─── Dataset ───

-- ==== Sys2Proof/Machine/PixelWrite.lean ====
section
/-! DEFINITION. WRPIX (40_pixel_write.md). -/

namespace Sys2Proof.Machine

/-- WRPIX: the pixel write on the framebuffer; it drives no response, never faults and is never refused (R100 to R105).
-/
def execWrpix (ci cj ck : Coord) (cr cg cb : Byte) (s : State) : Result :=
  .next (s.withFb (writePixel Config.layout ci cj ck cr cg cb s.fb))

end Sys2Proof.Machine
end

───
─── Dataset ───

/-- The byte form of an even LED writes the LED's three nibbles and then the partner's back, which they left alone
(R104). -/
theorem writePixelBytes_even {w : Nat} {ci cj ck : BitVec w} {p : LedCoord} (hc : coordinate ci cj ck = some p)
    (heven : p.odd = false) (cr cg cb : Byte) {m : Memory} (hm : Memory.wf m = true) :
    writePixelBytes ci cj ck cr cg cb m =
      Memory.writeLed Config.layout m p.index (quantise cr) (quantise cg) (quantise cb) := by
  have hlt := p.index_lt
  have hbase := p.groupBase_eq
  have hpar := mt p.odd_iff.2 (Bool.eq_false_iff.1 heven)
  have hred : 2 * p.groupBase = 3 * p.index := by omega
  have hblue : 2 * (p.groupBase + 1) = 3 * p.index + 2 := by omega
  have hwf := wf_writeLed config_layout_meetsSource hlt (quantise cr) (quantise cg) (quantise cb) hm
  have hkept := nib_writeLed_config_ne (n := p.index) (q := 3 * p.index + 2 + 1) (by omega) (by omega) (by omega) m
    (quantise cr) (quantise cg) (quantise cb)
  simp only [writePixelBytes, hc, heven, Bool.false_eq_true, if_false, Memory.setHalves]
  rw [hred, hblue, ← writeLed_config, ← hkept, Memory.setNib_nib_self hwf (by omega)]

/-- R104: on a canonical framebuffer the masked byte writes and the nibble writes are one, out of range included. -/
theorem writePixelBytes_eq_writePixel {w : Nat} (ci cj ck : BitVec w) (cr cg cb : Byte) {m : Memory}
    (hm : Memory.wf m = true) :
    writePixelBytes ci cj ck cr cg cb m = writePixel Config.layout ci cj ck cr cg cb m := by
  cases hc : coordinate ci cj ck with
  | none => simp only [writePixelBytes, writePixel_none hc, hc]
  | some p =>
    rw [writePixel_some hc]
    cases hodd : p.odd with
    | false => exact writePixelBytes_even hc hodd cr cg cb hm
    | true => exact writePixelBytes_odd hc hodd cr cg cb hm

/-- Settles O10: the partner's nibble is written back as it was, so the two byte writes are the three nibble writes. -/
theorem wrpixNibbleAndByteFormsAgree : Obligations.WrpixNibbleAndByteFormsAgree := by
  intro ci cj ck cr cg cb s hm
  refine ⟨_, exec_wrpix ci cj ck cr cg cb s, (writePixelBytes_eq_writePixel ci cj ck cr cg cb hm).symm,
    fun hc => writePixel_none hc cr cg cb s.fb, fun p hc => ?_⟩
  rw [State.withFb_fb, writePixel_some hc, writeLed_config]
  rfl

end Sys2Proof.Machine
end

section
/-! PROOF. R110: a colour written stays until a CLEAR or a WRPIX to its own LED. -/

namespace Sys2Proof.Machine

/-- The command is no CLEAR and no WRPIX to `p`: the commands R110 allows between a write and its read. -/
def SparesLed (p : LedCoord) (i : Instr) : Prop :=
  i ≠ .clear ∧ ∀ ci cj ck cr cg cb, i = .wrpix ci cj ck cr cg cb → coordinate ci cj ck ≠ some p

───
─── Dataset ───

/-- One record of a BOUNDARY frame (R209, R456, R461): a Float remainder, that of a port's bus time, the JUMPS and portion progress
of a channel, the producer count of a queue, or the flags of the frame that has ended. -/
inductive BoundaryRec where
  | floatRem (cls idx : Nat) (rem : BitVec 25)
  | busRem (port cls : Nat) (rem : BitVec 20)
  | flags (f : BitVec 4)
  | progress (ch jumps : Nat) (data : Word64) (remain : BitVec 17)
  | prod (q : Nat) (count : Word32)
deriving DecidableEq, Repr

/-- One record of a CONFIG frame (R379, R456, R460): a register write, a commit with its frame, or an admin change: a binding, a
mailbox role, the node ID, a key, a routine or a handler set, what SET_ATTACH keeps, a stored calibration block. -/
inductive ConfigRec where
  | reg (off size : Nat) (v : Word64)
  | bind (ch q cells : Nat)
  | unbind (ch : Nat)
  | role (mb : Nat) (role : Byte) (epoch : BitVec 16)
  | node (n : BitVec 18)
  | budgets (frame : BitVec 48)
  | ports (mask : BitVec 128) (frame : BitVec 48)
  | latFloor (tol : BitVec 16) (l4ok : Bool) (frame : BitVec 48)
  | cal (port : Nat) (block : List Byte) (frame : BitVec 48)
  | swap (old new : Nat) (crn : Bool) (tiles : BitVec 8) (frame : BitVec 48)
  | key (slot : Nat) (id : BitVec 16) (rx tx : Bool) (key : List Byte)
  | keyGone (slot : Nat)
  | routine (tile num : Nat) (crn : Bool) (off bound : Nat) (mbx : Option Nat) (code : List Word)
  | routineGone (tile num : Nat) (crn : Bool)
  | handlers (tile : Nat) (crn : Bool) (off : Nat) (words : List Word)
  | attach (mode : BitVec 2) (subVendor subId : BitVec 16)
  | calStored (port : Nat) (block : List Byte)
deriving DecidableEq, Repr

───

§ **What needs to be done**:
For this exercise, please output exactly the lines above starting at the line with "inductive ConfigRec where" and ending at the line with "(code : List Word)", ends included.

§ **Result of this exercise**:
inductive ConfigRec where
  | reg (off size : Nat) (v : Word64)
  | bind (ch q cells : Nat)
  | unbind (ch : Nat)
  | role (mb : Nat) (role : Byte) (epoch : BitVec 16)
  | node (n : BitVec 18)
  | budgets (frame : BitVec 48)
  | ports (mask : BitVec 128) (frame : BitVec 48)
  | latFloor (tol : BitVec 16) (l4ok : Bool) (frame : BitVec 48)
  | cal (port : Nat) (block : List Byte) (frame : BitVec 48)
  | swap (old new : Nat) (crn : Bool) (tiles : BitVec 8) (frame : BitVec 48)
  | key (slot : Nat) (id : BitVec 16) (rx tx : Bool) (key : List Byte)
  | keyGone (slot : Nat)
  | routine (tile num : Nat) (crn : Bool) (off bound : Nat) (mbx : Option Nat) (code : List Word)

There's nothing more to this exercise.